Paul’s blueprint for a minimalist government is the highest hurdle he faces in widening his appeal beyond libertarians and noninterventionist conservatives. Though he has tea party support, the largest voting bloc in GOP primaries is “somewhat conservative” voters who favor even-keeled candidates “who do not espouse radical change,” Henry Olsen writes in The National Interest. Democrats are even less likely to be able to stomach Paul’s worldview, which Neera Tanden, the president of the liberal Center for American Progress, characterized to me as “end government as we know it.”
The prospect of Paul appointees to the Supreme Court — anti-abortion, pro-gun and firm advocates of sharply limited government — is probably enough to send progressives fleeing, much as some might appreciate the surveillance rulings of a Paul court. And he is continually giving them new reasons to turn away; among the latest are his attacks on Obama’s surgeon-general nominee as a threat to gun rights and his opinion that “sexual predator” Bill Clinton is inappropriate company for Democrats to keep.
More often these days, however, Paul is harnessing his mastery of public relations and grassroots organizing to showcase broadly attractive ideas and causes — those he believes will draw the young people and minorities the GOP needs to win the White House.
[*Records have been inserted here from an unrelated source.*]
/-- The effect of FETCH_IDLE_ENTRY: a doorbell that takes effect in cycle d of Table 7.13 aborts the entry when d ≤ 6, and
is a wake request when d = 7 (Table 7.14). -/
def fxFetchIdleEntry (iod : Nat) (db : Option Nat) (s : State) : State :=
  if !s.alive || (s.fe iod).gated || !s.queuesEmpty iod then s
  else match db with
    | none => s.modFe iod (fun fe => { fe with gated := true, dbSeen := false, waking := false })
    | some d =>
      if d ≤ 6 then s else s.modFe iod (fun fe => { fe with gated := true, dbSeen := d == 7, waking := false })

/-- FETCH_IDLE_ENTRY (R172); in host-assisted mode only a write of 1 to 0x2100:03 enters (Table 14.9). -/
def execFetchIdleEntry (iod : Nat) (db : Option Nat) (s : State) : Host.Outcome State Fault Refusal :=
  onIod iod s (fun s => if s.obj 0x2100 2 = 2 then s else fxFetchIdleEntry iod db s)

/-- FETCH_WAKE (R172). -/
def execFetchWake (iod : Nat) (s : State) : Host.Outcome State Fault Refusal :=
  onIod iod s (fun s => if (s.fe iod).gated && (s.fe iod).dbSeen then s.modFe iod (fun fe => { fe with waking := true }) else s)

/-- FETCH_GATE_REOPEN (R172). -/
def execFetchGateReopen (iod : Nat) (s : State) : Host.Outcome State Fault Refusal :=
  onIod iod s (fun s => if (s.fe iod).waking then
    s.modFe iod (fun fe => { fe with gated := false, dbSeen := false, waking := false }) else s)

/-! ## Status registers (Table 7.3) -/

/-- CFE_RING_STATUS. -/
def Ring.status (r : Ring) : Nat :=
  bit (r.enable && !r.fetchStop) + 2 * bit r.dbErr + 4 * bit r.fetchFault + 8 * bit r.cplFault + 16 * bit r.draining
    + 32 * bit r.killed + 64 * bit r.cfgErr

/-- CFE_RING_CFG as a word (Table 7.2). -/
def Ring.cfgWord (r : Ring) : BitVec 32 :=
  BitVec.ofNat 32 (r.log2 + 2 ^ 8 * r.cplLog2 + 2 ^ 16 * bit r.enable + 2 ^ 21 * r.vector.toNat)

/-- The low or high half of a 64-bit register whose offset is a multiple of 8. -/
def half (o : Nat) (v : BitVec 64) : BitVec 32 := if o % 8 = 0 then v.setWidth 32 else (v >>> 32).setWidth 32

/-- A register of ring n at offset r of its block (Table 7.1). -/
def Ring.reg (r : Ring) (o : Nat) : BitVec 32 :=
  match o with
  | 0x00 | 0x04 => half o r.base
  | 0x08 => r.cfgWord
  | 0x0C => BitVec.ofNat 32 r.status
  | 0x10 => r.head
  | 0x14 => r.tail
  | 0x18 | 0x1C => half o r.cplBase
  | 0x20 => r.cplHead
  | 0x24 => r.cplTail
  | _ => 0

/-- CFE_CTX_STATUS of context c. -/
def State.ctxStatus (s : State) (c : Nat) : Nat :=
  let x := s.ctx c
  let dmax := ((x.started.filter (fun m => m.op == 1)).map (·.depth)).foldl Nat.max 0
  bit x.resetSeen + 2 * bit (s.fe (c % 4)).gated + 4 * bit (decide (4096 ≤ x.dq.length)) + 8 * bit x.ctxCfgErr
    + 256 * dmax + 2 ^ 16 * x.dq.length

end Sys2Proof.Machine
end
Last month alone, he sued the National Security Agency, campaigned to restore voting rights to felons, visited historically black Simmons College in Louisville, Ky., to mark its accreditation, met with Attorney General Eric Holder about softening mandatory minimum drug sentences and tweeted that Ted Nugent owes Obama an apology (Nugent had called the president a “subhuman mongrel”). In December, Paul traveled to Detroit to push for “economic freedom zones” in which taxes and regulations would be slashed. He believes such efforts would revive cities like Detroit, and the NAACP has expressed interest in the idea.
This month Paul is making headlines again as a defender of liberty. He electrified the Conservative Political Action Conference — with lines like “I believe what you do on your cellphone is none of their damn business” — and handily won the CPAC presidential straw poll with 31 percent of 2,459 votes. Neither the win nor the rapturous reception was surprising, given grassroots spadework that drew to the conference a Young Americans for Liberty contingent of nearly 500 campus activists. On Wednesday, in a venue that guaranteed attention would be paid, Paul discussed civil liberties before an enthusiastic crowd at the University of California, Berkeley, the birthplace of the seminal free-speech movement in the 1960s. "There are not too many people who can get a standing ovation at CPAC and a standing ovation at Berkeley," said former Labor Secretary Robert Reich, now a U.C. Berkeley professor.
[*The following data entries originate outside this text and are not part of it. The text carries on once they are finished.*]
/-- Strike a local counting pennant by 1 for the update of a collective: one that does not proceed is recorded at the tail of the
slot's strikers (Table 8.5, R258). -/
def State.engineStrike (s : State) (k : CollKey) (h : Nat) : Struck × State :=
  let c := k.c
  let m : PenMsg := ⟨c, handleId h, some (handleGen h), .engine c (some k), .strike 1 none 0⟩
  let e := s.penEntry c (handleId h)
  match e.1 with
  | none => (.stale, e.2.stale m)
  | some v =>
    let key := slotKey (peHome v) (peIdx v)
    let x := e.2.slot key
    if !peV v ∨ BitVec.ofNat 8 (peGen v) ≠ handleGen h ∨ x.gen ≠ handleGen h then (.stale, e.2.stale m)
    else if x.meets 1 && !x.waiters.any (·.strike) then (.yes, e.2.setSlot key (x.consume 1))
    else (.wait, e.2.setSlot key { x with waiters := x.waiters ++ [⟨m.src, true, 1, none, c, m.id, 0, s.sys.ts⟩] })

/-- The program over every chunk, with the buffered gradient. -/
def State.phase2Go (s : State) (r : CollRun) : State :=
  let s := (List.range (chunkCount r.d.wtype r.d.count)).foldl (fun (s : State) i =>
    match (s.findRun r.ck).bind (·.upd) with
    | none => s
    | some u =>
      let sp := chunkSpan r.d.wtype r.d.count i
      s.withElems r (enGbuf u.entry + 4 * sp.1) 6 (sp.2 - sp.1) (fun g s => s.runChunk r u i g)) s
  s.modUpd r.ck (fun u => { u with p2 := true })

/-- The effect of PHASE2_START; host software applies the update in mode 2 (R271). -/
def fxPhase2Start (r : CollRun) (s : State) : State :=
  match r.upd with
  | none => s
  | some u =>
    if u.gnorm.isNone || u.p2 then s
    else if u.phase != 3 && s.cutHolds r u then s.noteHeld r
    else if u.phase = 3 then s.modUpd r.ck (fun u => { u with p2 := true })
    else if u.phase = 2 then
      match u.strike with
      | .waits => s
      | .done => s.phase2Go r
      | .stale => s.failMine r St.penStale
      | .none =>
        let z := s.engineStrike r.ck (enPreReady u.entry)
        match z.1 with
        | .wait => z.2.modUpd r.ck (fun u => { u with strike := .waits })
        | .stale => z.2.failMine r St.penStale
        | .yes => z.2.phase2Go r
    else s.phase2Go r

/-- PHASE2_START (R258). -/
def execPhase2Start (k : CollKey) (s : State) : Host.Outcome State Fault Refusal :=
  onCtx k.c s (fun s => s.onRun k fxPhase2Start)

/-! ## Completion (R260) -/

/-- Whether every element of the update is written. -/
def CollRun.allWritten (r : CollRun) (u : UpdRun) : Bool :=
  if u.phase = 0 then
    r.dataDone && (List.range (chunkCount r.d.wtype r.d.count)).all (fun i => NSet.mem u.chunks i)
  else u.p2

/-- Bytes that an update writes at its end; without the permission the collective ends with ADDRESS_FAULT, and where the stripe cannot be
decoded with UNCORRECTABLE_MEMORY (R131, R264). -/
def State.putEnd (s : State) (r : CollRun) (va : Nat) (bs : List Byte) (go : State → State) : State :=
  let w := s.vaWrite none r.key.c va (bs.map (fun b => (b, false))) [.w]
  let s := (w.2.metCmd r.key false w.1.slow).collSlow r.key w.1.slow
  if w.1.fault then s.failMine r St.address
  else if w.1.uncorr then s.failMine r St.uncorrectable
  else go s

/-- The effect of UPDATE_COMPLETE: when nothing else of the collective is left and no delta is outstanding, the header, then STEP and VERSION
of the entry; where the collective ends with a status whose class is not 0x00, the header reads FAILED instead and the entry keeps them
(R260, R264). -/
def fxUpdateComplete (r : CollRun) (s : State) : State :=
  let s := s.sendDeltas r.ck
  match s.findRun r.ck with
  | none => s
  | some r =>
    match r.upd with
    | none => s
    | some u =>
      let ends := fun (s : State) => (s.modRun r.ck (fun r => { r with upd := none })).settleRun r.ck
      if u.held || !r.allWritten u || u.deltas != 0 || !u.deltaQ.isEmpty || !s.runDone { r with upd := none } then s
      else if statusClass (s.cmdStatus r.key) ≠ 0 then ends (s.failHeader r)
      else
        let ver := (enVersion u.entry + 1) % 2 ^ 32
        let hdr := natLe 4 ver ++ natLe 4 0 ++ natLe 4 u.group ++ natLe 4 u.t
        let entry := fun (s : State) => s.putEnd r (s.entryVa r.key.c u.group + 4) (natLe 4 u.t ++ natLe 4 ver) ends
        if enOut u.entry = 0 then entry s else s.putEnd r (enOut u.entry - 64) hdr entry

/-- UPDATE_COMPLETE (R260). -/
def execUpdateComplete (k : CollKey) (s : State) : Host.Outcome State Fault Refusal :=
  onCtx k.c s (fun s => s.onRun k fxUpdateComplete)

/-! ## Parity at the holder (R267) -/

/-- Fields of a parity-delta packet (Table 11.7), and whether they are well formed. -/
def pdLen (pk : List Byte) : Nat := fieldAt pk 0x12 2
/-- The parity shard that a delta is for. -/
def pdShard (pk : List Byte) : Bool := fieldAt pk 0x10 1 / 16 % 2 == 1
def pdOffset (pk : List Byte) : Nat := fieldAt pk 0x18 8
def pdOk (pk : List Byte) : Bool :=
  fieldAt pk 0x10 1 % 16 == 0xA && fieldAt pk 0x10 1 / 32 == 0 && fieldAt pk 0x11 1 == 0
    && decide (1 ≤ pdLen pk ∧ pdLen pk ≤ 256) && decide (fieldAt pk 0x14 4 < 2 ^ 12) && pk.length == 32 + pdLen pk

/-- Write one combined block: parity := parity xor combined delta; the packets that no other block holds are answered. -/
def State.flushBlock (s : State) (die : Nat) (p : ParBlock) : State :=
  let l := (Tab.get [] s.coll.combine die).erase p
  let s := { s with coll.combine := Tab.put s.coll.combine die l }
  let lo := (p.counts.headD (0, 0)).1
  let hi := ((p.counts.getLast?).getD (0, 0)).1 + 1
  let va := (s.ctx p.c).parImage.toNat + 4096 * p.block + lo
  let old := s.vaRead p.c va (hi - lo) [.r, .w, .fab]
  let new := (List.zip old.1.bytes old.1.pois).zipIdx.map (fun x => (x.1.1 ^^^ p.bytes.read (lo + x.2), x.1.2))
  let z := if old.1.fault then (St.address, old.2)
    else if old.1.uncorr then (St.uncorrectable, old.2)
    else
      let w := old.2.vaWrite none p.c va new [.w, .fab]
      (if w.1.fault then St.address else if w.1.uncorr then St.uncorrectable else St.ok, w.2)
  (p.packets.filter (fun pk => !l.any (fun q => q.packets.contains pk))).foldl (fun (s : State) pk => s.answer pk z.1) z.2

/-- Combine the delta bytes of a packet that fall into one block. -/
def State.combineInto (s : State) (die c block : Nat) (pk : List Byte) (bs : List (Nat × Byte)) : State :=
  let l := Tab.get [] s.coll.combine die
  let isIt := fun (p : ParBlock) => p.c == c && p.block == block
  let s := if l.any isIt ∨ l.length < 256 then s else match l with
    | [] => s
    | p :: _ => s.flushBlock die p
  let l := Tab.get [] s.coll.combine die
  let fresh : ParBlock := ⟨c, block, [], [], s.sys.ts, []⟩
  let p := (l.find? isIt).getD fresh
  let p := bs.foldl (fun (p : ParBlock) b => { p with
    bytes := p.bytes.write b.1 (p.bytes.read b.1 ^^^ b.2), counts := Tab.put p.counts b.1 (Tab.get 0 p.counts b.1 + 1) }) p
  let p := { p with packets := p.packets ++ [pk] }
  let l := if l.any isIt then l.map (fun q => if isIt q then p else q) else l ++ [p]
  { s with coll.combine := Tab.put s.coll.combine die l }

/-- The effect of PARITY_DELTA. -/
def fxParityDelta (port : Nat) (pk : List Byte) (s : State) : State :=
  s.ingress port 5 pk (fun s =>
    if !pdOk pk then s.discard port
    else
      let s := s.wakeEngine (portDie port)
      let off := pdOffset pk
      let bs := (pk.drop 32).zipIdx.map (fun b => (off + b.2, b.1))
      let s := s.modCtx (hdrOf pk).ctx (fun x =>
        { x with heldBytes := Nat.max x.heldBytes (off + pdLen pk), heldShard := pdShard pk })
      ((bs.map (fun b => b.1 / 4096)).eraseDups).foldl (fun (s : State) blk =>
        s.combineInto (portDie port) (hdrOf pk).ctx blk pk
          ((bs.filter (fun b => b.1 / 4096 == blk)).map (fun b => (b.1 % 4096, b.2)))) s)

/-- PARITY_DELTA (R267). -/
def execParityDelta (port : Nat) (pk : List Byte) (s : State) : Host.Outcome State Fault Refusal :=
  onPortIn port s (fxParityDelta port pk)

/-- The effect of PARITY_FLUSH: block i of a die's buffer, when every byte it has received has the deltas of all senders,
when its time has passed, or for space (R267). -/
def fxParityFlush (die i : Nat) (why : FlushCause) (s : State) : State :=
  match (Tab.get [] s.coll.combine die)[i]? with
  | none => s
  | some p =>
    let full := p.counts.all (fun e => decide ((s.ctx p.c).parSenders ≤ e.2))
    if !s.alive || (why == .allSenders && !full) then s else s.flushBlock die p

/-- PARITY_FLUSH (R267). -/
def execParityFlush (iod i : Nat) (why : FlushCause) (s : State) : Host.Outcome State Fault Refusal :=
  onIod iod s (fxParityFlush iod i why)

/-- PRECONDITIONER_FALLBACK (R259): the group's counter and the module's count one more. -/
def execPreconditionerFallback (c group : Nat) (s : State) : Host.Outcome State Fault Refusal :=
  onCtx c s (fun s =>
    if !s.alive || decide (4096 ≤ group) then s
    else
      let e := s.vaRead c (s.entryVa c group + 0xBC) 4 [.r, .w]
      let s := e.2.putEntry c group 0xBC (natLe 4 (leNat e.1.bytes + 1))
      ({ s with coll.fallbacks := s.coll.fallbacks + 1 }).dieEvent 8 0x6B 1 (some c))

/-! ## Status registers (Tables 11.11, 11.12) -/

/-- UE_STATUS of I/O die i. -/
def State.ueStatusOf (s : State) (i : Nat) : Nat :=
  let busy := s.coll.runs.any (fun r => r.dataDone && (match r.upd with
    | some u => !u.held && (List.range (chunkCount r.d.wtype r.d.count)).any (fun j => j % 4 == i && !NSet.mem u.chunks j)
    | none => false))
  bit busy + 2 * bit (NSet.mem s.coll.ueOverflow i) + 4 * bit (NSet.mem s.coll.uePoison i)
    + 8 * bit (decide (256 ≤ (Tab.get [] s.coll.combine i).length)) + 256 * (Tab.get 0 s.coll.lastPgroup i).toNat

/-- UE_CTX_STATUS of context c. -/
def State.ueCtxStatus (s : State) (c : Nat) : Nat :=
  let us := s.coll.runs.filterMap (fun r => if r.key.c = c then r.upd else none)
  (s.ctx c).ueStatus.toNat % 4 + 4 * bit (us.any (fun u => u.p1Done && u.gnorm.isNone && enNset u.entry != 0))
    + 8 * bit (us.any (fun u => u.phase == 2 && u.gnorm.isSome && !u.p2))

/-- Updates in progress (0x2402:00). -/
def State.ueActive (s : State) : Nat := (s.coll.runs.filter (fun r => r.upd.isSome && !r.updHeld)).length

end Sys2Proof.Machine
end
Spring is budget season, and how Paul handles that will be telling. He may choose not to release his own budget proposal this year. If he does, will it be a document only an archconservative or libertarian could love, as was the case with last year’s budget? Or will it be more responsive to the political realities of a presidential bid, taking into account national attitudes and preferences for pragmatism over ideology? Polls show that a majority of Americans agree with him that the government is too big, but they also suggest voter resistance to cuts in social programs and little appetite to repeal the Affordable Care Act. A new Paul budget might well include economic freedom zones, but that remedy is consistent with his calls for lower taxes and less regulation. And while the proposal does show that Paul is grappling with an issue not always topmost on the GOP agenda, it does not demonstrate that he is willing to move beyond his fixed ideas and compromise on policy.
There is political value in Paul’s unconventional outreach if it allows him to win a hearing from political moderates and independents who might otherwise consider him outside the mainstream. But it will all be in vain if he continues to push for a government shrunk to a size and a role that most Americans would not recognize, much less want.